I think about that while we climb. The cold air stings my face and my lungs work hard on the slope and I think about the Headmaster in his office with his careful voice and his measureddiplomacy and the fact that he has been, apparently, running a very long and very deliberate experiment with me as the subject.

"Why?" I ask. "What does he get out of forcing the prophecy?"

"That," Caspian says, "is what I don't know yet. And the fact that I don't know it is the part that concerns me."

We reach the ridge. Below us, the academy spreads out in the early morning light, stone towers and training grounds and the courtyard where I ate my first meal at Nocturne and thought I might survive the week. The outer wall is ringed with something I can see from here, a shimmer in the air that moves wrong, too slow, like oil on water. The gates are sealed. Two figures stand at the main entrance, and even from this distance the set of their posture reads as armed and waiting.

"How many people are inside those walls?" I ask.

"Full enrollment," Ryder says. "Three hundred students. Forty staff."

"And the Headmaster."

"And the Headmaster," he confirms.

Thane is standing at the ridge's edge, eyes on the barrier below, and the muscle in his jaw is working. "That containment signature. You said pre-Council, Caspian."

"Pre-Council. Pre-treaty. The kind of ward work that was banned specifically because of what it can do to the people inside over time."

"What does it do over time?" I ask.

Caspian glances at me. "Suppresses magic. Gradually. Anyone inside who relies on active casting starts to lose access. It takes hours for the full effect, but the suppression compounds. By midday, the stronger practitioners will start feeling it. By tonight, anyone without a passive ability will be functionally without power."

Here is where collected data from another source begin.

/-- The record, the arbiter and the request that a bay entering a state leaves (R7, R106, R115): everything it can do. -/
theorem State.enterBay_eq (s : State) (b : BayNo) (n : BayState) :
    s.enterBay b n =
      { s with
        bays := s.bays.set b
          { (s.bay b).entering s.cfg n with boost := (s.bay b).boost && !endsGrant b n s.boost } b.isLt
        plan := { s.plan with requested := true }
        boost := { s.boost with
          eligible := s.boost.eligible.set b n.eligible b.isLt
          converter := if endsGrant b n s.boost then .switching switchMillis else s.boost.converter } } := by
  unfold State.enterBay State.bayChanged
  by_cases h : s.boost.converter.holder = some b ∧ n.eligible = false
  · have he : endsGrant b n s.boost = true := by simp [endsGrant, h]
    refine Eq.trans (if_pos (by exact h)) ?_
    rw [State.endGrant_eq (h := b) _ (by exact h.1), he]
    have hs := Bay.entering_setpoint (cfg := s.cfg) (b := s.bay b) h.2
    have hc := Bay.chargeable_of_not_eligible (cfg := s.cfg) (b := (s.bay b).entering s.cfg n) (by simpa using h.2)
    generalize (s.bay b).entering s.cfg n = y at *
    generalize (s.bay b).boost = v
    apply State.eq_of_fields <;> dsimp only <;> try rfl
    simp [State.bay, State.setBay, State.request, hc, hs]
  · refine Eq.trans (if_neg (by exact h)) ?_
    have he : endsGrant b n s.boost = false := by
      simp only [endsGrant, Bool.and_eq_false_iff, decide_eq_false_iff_not, Bool.not_eq_false']
      by_cases h1 : s.boost.converter.holder = some b
      · exact .inr (by simpa using fun h2 => h ⟨h1, h2⟩)
      · exact .inl h1
    rw [he]
    simp [State.setBay, State.request, Bay.entering, Bay.writeSetpoint]

/-! ### The lock (R22) -/

/-- Everything that can become of the lock as a bay changes state (R22, R142, R144, R146). -/
theorem lockEntering_cases (old new : BayState) (door : Door) (locked lockPending : Bool) :
    (new.atDoor = true ∧ lockEntering old new door locked lockPending = (false, false)) ∨
    (new.atDoor = false ∧ (new.isOff = true ∨ (old.atDoor = true ∧ door = .closed) ∨
        (old.atDoor = false ∧ new.outOfUse = true)) ∧
      lockEntering old new door locked lockPending = (true, false)) ∨
    (new.atDoor = false ∧ new.isOff = false ∧ old.atDoor = true ∧ door = .opened ∧
      lockEntering old new door locked lockPending = (locked, true)) ∨
    (new.atDoor = false ∧ new.isOff = false ∧ old.atDoor = false ∧ new.outOfUse = false ∧
      lockEntering old new door locked lockPending = (locked, lockPending)) := by
  unfold lockEntering
  cases new.atDoor <;> cases new.isOff <;> cases old.atDoor <;> cases door <;> cases new.outOfUse <;> simp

"Sage's magic is already unstable," I say.

"I know."

Ryder turns to look at the barrier, and his whole body has gone into that particular stillness that I now recognize as controlled fury rather than calm. "What breaks it?"

"The anchor point," Caspian says. "Old wards like this run on a physical anchor. Find it, destroy it, the barrier collapses."

"And the anchor is inside the walls," Thane says.

"Almost certainly."

I study the shimmer around the outer wall. My arm is throbbing under the bandage and I'm exhausted in the specific way that follows an adrenaline crash, and there are three hundred people sealed inside that barrier and Sage is one of them and the Headmaster put them there.

"There's a way through," I say. It's not a question.

Caspian watches me for a moment. "You absorbed quarry-level power last night through an anchor stone. If you can access what's left of that charge, you might be able to push through the containment barrier at its weakest point without triggering the alarm sequence."

"Might," Ryder says.

"Might," Caspian agrees. "Old wards weren't designed to account for a null who absorbs magic. The containment is calibrated to stop active casting. You don't cast."

"I absorb," I say.

"You absorb."

Ryder's jaw tightens. He's doing the calculation I can see him running, the risk assessment and the alternative options and the conclusion he doesn't want to reach.

"There's no alternative option," I tell him.

"I know," he says. "I'm not arguing with you."